Data extracted from a collection
◆ ◆ ◆ ◆

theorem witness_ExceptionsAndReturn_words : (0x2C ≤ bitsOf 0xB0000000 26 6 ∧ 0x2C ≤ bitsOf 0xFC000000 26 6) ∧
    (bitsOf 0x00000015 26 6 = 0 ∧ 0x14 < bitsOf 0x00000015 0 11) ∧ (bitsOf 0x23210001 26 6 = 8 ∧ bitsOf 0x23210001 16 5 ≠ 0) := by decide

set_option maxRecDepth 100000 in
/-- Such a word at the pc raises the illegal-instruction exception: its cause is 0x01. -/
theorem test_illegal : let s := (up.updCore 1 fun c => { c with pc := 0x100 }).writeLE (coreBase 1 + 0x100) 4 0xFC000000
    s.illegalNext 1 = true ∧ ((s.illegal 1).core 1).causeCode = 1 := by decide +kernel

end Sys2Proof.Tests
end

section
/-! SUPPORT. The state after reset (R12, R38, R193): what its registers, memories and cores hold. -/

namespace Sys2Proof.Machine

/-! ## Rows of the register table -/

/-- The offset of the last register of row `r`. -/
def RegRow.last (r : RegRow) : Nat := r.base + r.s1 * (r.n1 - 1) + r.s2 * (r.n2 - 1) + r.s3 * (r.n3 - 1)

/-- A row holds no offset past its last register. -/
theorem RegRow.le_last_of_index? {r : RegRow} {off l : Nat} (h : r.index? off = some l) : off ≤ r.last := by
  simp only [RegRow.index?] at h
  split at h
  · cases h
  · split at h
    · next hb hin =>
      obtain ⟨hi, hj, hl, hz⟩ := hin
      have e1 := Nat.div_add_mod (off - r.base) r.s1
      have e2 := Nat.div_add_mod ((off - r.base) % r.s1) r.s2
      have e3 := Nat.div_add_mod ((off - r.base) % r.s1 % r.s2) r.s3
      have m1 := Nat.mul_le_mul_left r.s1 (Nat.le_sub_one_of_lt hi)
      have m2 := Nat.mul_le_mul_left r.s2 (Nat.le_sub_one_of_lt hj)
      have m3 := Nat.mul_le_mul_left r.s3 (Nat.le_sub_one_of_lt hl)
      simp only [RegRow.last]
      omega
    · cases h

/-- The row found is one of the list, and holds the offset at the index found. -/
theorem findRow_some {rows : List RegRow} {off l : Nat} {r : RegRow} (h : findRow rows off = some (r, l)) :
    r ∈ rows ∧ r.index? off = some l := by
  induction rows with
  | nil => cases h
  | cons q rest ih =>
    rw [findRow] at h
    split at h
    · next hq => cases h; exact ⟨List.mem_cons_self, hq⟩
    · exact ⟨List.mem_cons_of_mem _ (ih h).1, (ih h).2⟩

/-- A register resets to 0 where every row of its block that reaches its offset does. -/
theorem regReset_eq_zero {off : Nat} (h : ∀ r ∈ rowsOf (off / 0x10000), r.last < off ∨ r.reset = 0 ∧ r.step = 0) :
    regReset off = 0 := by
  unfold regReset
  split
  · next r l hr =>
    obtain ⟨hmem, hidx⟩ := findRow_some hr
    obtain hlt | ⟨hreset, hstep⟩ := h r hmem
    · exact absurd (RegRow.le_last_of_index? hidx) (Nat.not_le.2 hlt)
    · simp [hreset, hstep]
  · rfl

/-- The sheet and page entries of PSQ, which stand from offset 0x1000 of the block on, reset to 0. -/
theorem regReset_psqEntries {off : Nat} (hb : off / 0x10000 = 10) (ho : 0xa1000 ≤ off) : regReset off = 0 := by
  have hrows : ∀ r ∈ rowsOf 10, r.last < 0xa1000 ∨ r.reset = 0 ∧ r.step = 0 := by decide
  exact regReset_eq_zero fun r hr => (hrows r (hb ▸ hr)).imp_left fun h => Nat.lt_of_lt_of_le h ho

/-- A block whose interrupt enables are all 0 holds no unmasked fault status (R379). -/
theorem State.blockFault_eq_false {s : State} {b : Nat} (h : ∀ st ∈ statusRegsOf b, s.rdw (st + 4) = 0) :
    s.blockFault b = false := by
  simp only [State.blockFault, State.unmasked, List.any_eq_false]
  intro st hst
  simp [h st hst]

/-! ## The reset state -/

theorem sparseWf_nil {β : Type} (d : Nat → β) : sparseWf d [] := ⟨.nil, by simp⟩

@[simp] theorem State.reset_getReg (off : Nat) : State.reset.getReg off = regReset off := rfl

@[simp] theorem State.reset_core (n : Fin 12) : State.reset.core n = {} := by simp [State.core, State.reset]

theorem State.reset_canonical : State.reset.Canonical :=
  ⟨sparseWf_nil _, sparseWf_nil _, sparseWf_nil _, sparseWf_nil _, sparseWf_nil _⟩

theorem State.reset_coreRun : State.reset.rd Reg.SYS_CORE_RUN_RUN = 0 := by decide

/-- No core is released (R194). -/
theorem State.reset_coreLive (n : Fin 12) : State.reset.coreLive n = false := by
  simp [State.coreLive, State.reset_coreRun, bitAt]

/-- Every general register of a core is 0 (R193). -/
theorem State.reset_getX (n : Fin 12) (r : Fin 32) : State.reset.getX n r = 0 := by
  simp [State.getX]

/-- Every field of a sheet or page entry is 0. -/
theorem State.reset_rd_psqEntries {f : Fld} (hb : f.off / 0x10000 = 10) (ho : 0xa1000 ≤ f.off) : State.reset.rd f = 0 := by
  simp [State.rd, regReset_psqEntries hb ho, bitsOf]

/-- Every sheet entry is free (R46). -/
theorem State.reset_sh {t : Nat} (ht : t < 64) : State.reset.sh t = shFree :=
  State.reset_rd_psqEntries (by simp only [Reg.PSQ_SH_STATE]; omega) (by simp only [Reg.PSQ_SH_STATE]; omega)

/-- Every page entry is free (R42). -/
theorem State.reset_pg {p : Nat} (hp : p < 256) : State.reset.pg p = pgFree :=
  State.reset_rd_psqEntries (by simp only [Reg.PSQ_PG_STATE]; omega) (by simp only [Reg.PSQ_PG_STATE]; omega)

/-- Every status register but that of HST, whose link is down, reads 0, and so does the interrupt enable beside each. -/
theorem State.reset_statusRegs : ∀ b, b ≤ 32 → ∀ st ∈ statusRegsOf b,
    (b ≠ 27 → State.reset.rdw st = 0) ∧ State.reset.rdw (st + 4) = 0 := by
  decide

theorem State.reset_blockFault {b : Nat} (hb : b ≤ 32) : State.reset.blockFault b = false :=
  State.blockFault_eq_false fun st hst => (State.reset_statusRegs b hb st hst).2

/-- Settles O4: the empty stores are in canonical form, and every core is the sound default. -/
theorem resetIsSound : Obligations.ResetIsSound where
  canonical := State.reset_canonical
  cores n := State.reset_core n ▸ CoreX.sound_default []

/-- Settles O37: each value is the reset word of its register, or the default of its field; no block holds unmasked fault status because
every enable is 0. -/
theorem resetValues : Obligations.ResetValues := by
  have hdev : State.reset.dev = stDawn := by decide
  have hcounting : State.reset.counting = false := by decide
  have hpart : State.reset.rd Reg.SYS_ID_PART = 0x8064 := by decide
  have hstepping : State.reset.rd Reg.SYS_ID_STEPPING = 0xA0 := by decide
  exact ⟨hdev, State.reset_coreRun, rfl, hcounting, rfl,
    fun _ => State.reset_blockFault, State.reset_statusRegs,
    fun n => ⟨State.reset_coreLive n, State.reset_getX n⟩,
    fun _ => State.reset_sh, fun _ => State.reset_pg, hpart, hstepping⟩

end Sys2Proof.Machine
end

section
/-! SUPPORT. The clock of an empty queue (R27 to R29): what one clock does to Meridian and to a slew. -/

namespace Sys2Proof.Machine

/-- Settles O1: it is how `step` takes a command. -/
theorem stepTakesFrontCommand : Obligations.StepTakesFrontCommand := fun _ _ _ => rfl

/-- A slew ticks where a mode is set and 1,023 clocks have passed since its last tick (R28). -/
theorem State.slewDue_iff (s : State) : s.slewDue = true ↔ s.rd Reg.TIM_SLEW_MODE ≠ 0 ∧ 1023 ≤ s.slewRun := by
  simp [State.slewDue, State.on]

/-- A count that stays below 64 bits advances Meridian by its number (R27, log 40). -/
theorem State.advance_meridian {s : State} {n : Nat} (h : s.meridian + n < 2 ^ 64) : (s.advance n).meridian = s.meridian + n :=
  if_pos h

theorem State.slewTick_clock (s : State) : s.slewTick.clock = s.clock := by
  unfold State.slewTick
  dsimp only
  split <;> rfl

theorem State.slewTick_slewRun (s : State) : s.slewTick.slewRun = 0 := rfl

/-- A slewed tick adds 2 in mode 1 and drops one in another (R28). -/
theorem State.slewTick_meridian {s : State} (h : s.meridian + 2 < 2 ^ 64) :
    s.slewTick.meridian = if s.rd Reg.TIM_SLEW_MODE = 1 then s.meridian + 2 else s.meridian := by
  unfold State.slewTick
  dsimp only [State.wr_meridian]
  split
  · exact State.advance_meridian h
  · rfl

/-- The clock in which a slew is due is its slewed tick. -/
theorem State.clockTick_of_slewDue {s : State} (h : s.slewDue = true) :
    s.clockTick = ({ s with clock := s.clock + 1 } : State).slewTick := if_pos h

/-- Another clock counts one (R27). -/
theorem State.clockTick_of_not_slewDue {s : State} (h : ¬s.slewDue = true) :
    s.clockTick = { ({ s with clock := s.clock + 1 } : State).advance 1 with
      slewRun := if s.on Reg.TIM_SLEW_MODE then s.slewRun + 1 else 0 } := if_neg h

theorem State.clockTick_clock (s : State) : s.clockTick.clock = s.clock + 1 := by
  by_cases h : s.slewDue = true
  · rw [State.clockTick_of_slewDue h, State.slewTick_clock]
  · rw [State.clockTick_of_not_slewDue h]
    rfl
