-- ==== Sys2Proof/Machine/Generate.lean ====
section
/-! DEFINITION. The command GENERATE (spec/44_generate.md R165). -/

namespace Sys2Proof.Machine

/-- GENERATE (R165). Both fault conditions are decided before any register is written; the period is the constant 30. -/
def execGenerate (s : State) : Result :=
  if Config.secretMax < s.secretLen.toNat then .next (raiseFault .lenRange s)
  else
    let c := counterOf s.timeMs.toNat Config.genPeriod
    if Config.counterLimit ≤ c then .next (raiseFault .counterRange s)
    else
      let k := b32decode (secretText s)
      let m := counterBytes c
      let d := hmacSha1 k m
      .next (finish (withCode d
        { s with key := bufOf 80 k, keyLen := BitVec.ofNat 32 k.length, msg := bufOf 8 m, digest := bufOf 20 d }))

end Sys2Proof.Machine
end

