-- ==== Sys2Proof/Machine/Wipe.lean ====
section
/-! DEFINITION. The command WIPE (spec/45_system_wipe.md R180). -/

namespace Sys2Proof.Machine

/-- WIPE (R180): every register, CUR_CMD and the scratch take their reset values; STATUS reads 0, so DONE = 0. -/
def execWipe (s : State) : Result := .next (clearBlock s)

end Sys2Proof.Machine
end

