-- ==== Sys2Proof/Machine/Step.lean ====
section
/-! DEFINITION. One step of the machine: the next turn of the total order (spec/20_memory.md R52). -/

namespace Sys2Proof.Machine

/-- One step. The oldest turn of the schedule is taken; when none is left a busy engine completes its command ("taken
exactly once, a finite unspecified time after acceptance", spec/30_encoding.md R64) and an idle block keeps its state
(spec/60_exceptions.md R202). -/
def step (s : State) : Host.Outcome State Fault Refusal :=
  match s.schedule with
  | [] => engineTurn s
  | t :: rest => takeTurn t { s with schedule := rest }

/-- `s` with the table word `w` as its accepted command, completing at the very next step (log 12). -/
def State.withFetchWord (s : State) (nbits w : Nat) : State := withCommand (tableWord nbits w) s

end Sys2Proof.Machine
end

◆ ◆ ◆ ◆

The output should be exactly the lines above from the line containing "next hb hin =>" to the line containing "obtain hlt | ⟨hreset, hstep⟩ := h r hmem", inclusive, with no other lines.

- RESPONSE TO THE EXERCISE
    · next hb hin =>
      obtain ⟨hi, hj, hl, hz⟩ := hin
      have e1 := Nat.div_add_mod (off - r.base) r.s1
      have e2 := Nat.div_add_mod ((off - r.base) % r.s1) r.s2
      have e3 := Nat.div_add_mod ((off - r.base) % r.s1 % r.s2) r.s3
      have m1 := Nat.mul_le_mul_left r.s1 (Nat.le_sub_one_of_lt hi)
      have m2 := Nat.mul_le_mul_left r.s2 (Nat.le_sub_one_of_lt hj)
      have m3 := Nat.mul_le_mul_left r.s3 (Nat.le_sub_one_of_lt hl)
      simp only [RegRow.last]
      omega
    · cases h

/-- The row found is one of the list, and holds the offset at the index found. -/
theorem findRow_some {rows : List RegRow} {off l : Nat} {r : RegRow} (h : findRow rows off = some (r, l)) :
    r ∈ rows ∧ r.index? off = some l := by
  induction rows with
  | nil => cases h
  | cons q rest ih =>
    rw [findRow] at h
    split at h
    · next hq => cases h; exact ⟨List.mem_cons_self, hq⟩
    · exact ⟨List.mem_cons_of_mem _ (ih h).1, (ih h).2⟩

/-- A register resets to 0 where every row of its block that reaches its offset does. -/
theorem regReset_eq_zero {off : Nat} (h : ∀ r ∈ rowsOf (off / 0x10000), r.last < off ∨ r.reset = 0 ∧ r.step = 0) :
    regReset off = 0 := by
  unfold regReset
  split
  · next r l hr =>
    obtain ⟨hmem, hidx⟩ := findRow_some hr
    obtain hlt | ⟨hreset, hstep⟩ := h r hmem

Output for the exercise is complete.